Menurut Andre, alasan DPD LIRA Jember ikut andil dalam aksi tersebut adalah merasa prihatin dengan kondisi kegaduhan yang  terjadi di Kabupaten Jember. Terutama mandeknya pembahasan APBD yang secara umum menyebabkan pembangunan di Jember tidak maksimal dan cenderung jalan di tempat.

“LSM LIRA mewakili semua kelompok masyarakat yang bergabung di dalamnya seperti, ada dari GTT, Buruh, Professional, Ulama, pengusaha dan Petani serta Tokoh Masyarakat sepakat untuk bersama kelompok masyarakat dan Ulama untuk turun ke jalan menyuarakan Aksi cinta Jember,” ungkap Andre.

Menurut Andre, terkait dengan aksi 212 pihaknya akan mempersiapkan segala sesuatu spanduk bentuk dukungan masyarakat. “Kami akan memulai aksi terlebih dahulu, dengan membuat Spanduk dukungan masyarakat terkait Aksi 212 dari kelompok LSM LIRA dan pendukungnya,” ucapnya.

Sementara Ketua DPD Lira Kabupaten Jember Ubaidillah menyatakan, sebagai sebuah  organisasi LIRA memiliki sikap tegas terkait sejumlah persoalan yang ada di Jember.
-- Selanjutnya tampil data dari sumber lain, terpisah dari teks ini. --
/-! ### `finishStream` -/

@[simp] theorem finishStream_pos (s : State) : (finishStream s).pos = s.pos := rfl
@[simp] theorem finishStream_primed (s : State) : (finishStream s).primed = s.primed := rfl
@[simp] theorem finishStream_prev (s : State) : (finishStream s).prev = s.prev := rfl
@[simp] theorem finishStream_phase (s : State) : (finishStream s).phase = .waitFall := rfl
@[simp] theorem finishStream_fallPos (s : State) : (finishStream s).fallPos = s.fallPos := rfl
@[simp] theorem finishStream_risePos (s : State) : (finishStream s).risePos = s.risePos := rfl
@[simp] theorem finishStream_state (s : State) : (finishStream s).state = s.state := rfl
@[simp] theorem finishStream_cnt (s : State) : (finishStream s).cnt = 0 := rfl
@[simp] theorem finishStream_cmd (s : State) : (finishStream s).cmd = s.cmd := rfl
@[simp] theorem finishStream_sh (s : State) : (finishStream s).sh = s.sh := rfl
@[simp] theorem finishStream_byteStart (s : State) : (finishStream s).byteStart = s.byteStart := rfl
@[simp] theorem finishStream_addr (s : State) : (finishStream s).addr = s.addr := rfl
@[simp] theorem finishStream_addrCnt (s : State) : (finishStream s).addrCnt = s.addrCnt := rfl
@[simp] theorem finishStream_addrStart (s : State) : (finishStream s).addrStart = s.addrStart := rfl
@[simp] theorem finishStream_rwId (s : State) : (finishStream s).rwId = s.rwId := rfl
@[simp] theorem finishStream_rwidValid (s : State) : (finishStream s).rwidValid = s.rwidValid := rfl
@[simp] theorem finishStream_dir (s : State) : (finishStream s).dir = s.dir := rfl
@[simp] theorem finishStream_dataCnt (s : State) : (finishStream s).dataCnt = s.dataCnt := rfl
@[simp] theorem finishStream_txnStart (s : State) : (finishStream s).txnStart = s.txnStart := rfl
@[simp] theorem finishStream_waitStart (s : State) : (finishStream s).waitStart = s.waitStart := rfl
@[simp] theorem finishStream_done (s : State) : (finishStream s).done = true := rfl
@[simp] theorem finishStream_cfg (s : State) : (finishStream s).cfg = s.cfg := rfl
@[simp] theorem finishStream_input (s : State) : (finishStream s).input = s.input := rfl
@[simp] theorem finishStream_out (s : State) : (finishStream s).out = s.out := rfl
@[simp] theorem finishStream_trace (s : State) : (finishStream s).trace = s.trace := rfl

/-! ### `resetTick` -/

@[simp] theorem resetTick_pos (s : State) : (resetTick s).pos = State.reset.pos := rfl
@[simp] theorem resetTick_primed (s : State) : (resetTick s).primed = State.reset.primed := rfl
@[simp] theorem resetTick_prev (s : State) : (resetTick s).prev = State.reset.prev := rfl
@[simp] theorem resetTick_phase (s : State) : (resetTick s).phase = State.reset.phase := rfl
@[simp] theorem resetTick_fallPos (s : State) : (resetTick s).fallPos = State.reset.fallPos := rfl
@[simp] theorem resetTick_risePos (s : State) : (resetTick s).risePos = State.reset.risePos := rfl
@[simp] theorem resetTick_state (s : State) : (resetTick s).state = State.reset.state := rfl
@[simp] theorem resetTick_cnt (s : State) : (resetTick s).cnt = State.reset.cnt := rfl
@[simp] theorem resetTick_cmd (s : State) : (resetTick s).cmd = State.reset.cmd := rfl
@[simp] theorem resetTick_sh (s : State) : (resetTick s).sh = State.reset.sh := rfl
@[simp] theorem resetTick_byteStart (s : State) : (resetTick s).byteStart = State.reset.byteStart := rfl
@[simp] theorem resetTick_addr (s : State) : (resetTick s).addr = State.reset.addr := rfl
@[simp] theorem resetTick_addrCnt (s : State) : (resetTick s).addrCnt = State.reset.addrCnt := rfl
@[simp] theorem resetTick_addrStart (s : State) : (resetTick s).addrStart = State.reset.addrStart := rfl
@[simp] theorem resetTick_rwId (s : State) : (resetTick s).rwId = State.reset.rwId := rfl
@[simp] theorem resetTick_rwidValid (s : State) : (resetTick s).rwidValid = State.reset.rwidValid := rfl
@[simp] theorem resetTick_dir (s : State) : (resetTick s).dir = State.reset.dir := rfl
@[simp] theorem resetTick_dataCnt (s : State) : (resetTick s).dataCnt = State.reset.dataCnt := rfl
@[simp] theorem resetTick_txnStart (s : State) : (resetTick s).txnStart = State.reset.txnStart := rfl
@[simp] theorem resetTick_waitStart (s : State) : (resetTick s).waitStart = State.reset.waitStart := rfl
@[simp] theorem resetTick_done (s : State) : (resetTick s).done = State.reset.done := rfl
@[simp] theorem resetTick_cfg (s : State) : (resetTick s).cfg = s.cfg := rfl
@[simp] theorem resetTick_input (s : State) : (resetTick s).input = s.input := rfl
@[simp] theorem resetTick_out (s : State) : (resetTick s).out = State.reset.out := rfl
@[simp] theorem resetTick_trace (s : State) : (resetTick s).trace = State.reset.trace := rfl

end Sys2Proof.Machine
end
Di antaranya jabatan kepala dinas yang belum definitif, persoalan infrastruktur dan yang lain. Utamanya persoalan komunikasi antara bupati dengan anggota DPRD.

“Ini ada apa, kemudian tidak ada ujung pangkalnya antara Bupati dan anggota Dewan. Padahal keduanya harus duduk bersama. Kalau begini terus bagaimana dengan nasib rakyat dan bagaimana pelayanan-pelayanan yang dilakukan oleh pemerintah kepada rakyat,” jelas Ubed.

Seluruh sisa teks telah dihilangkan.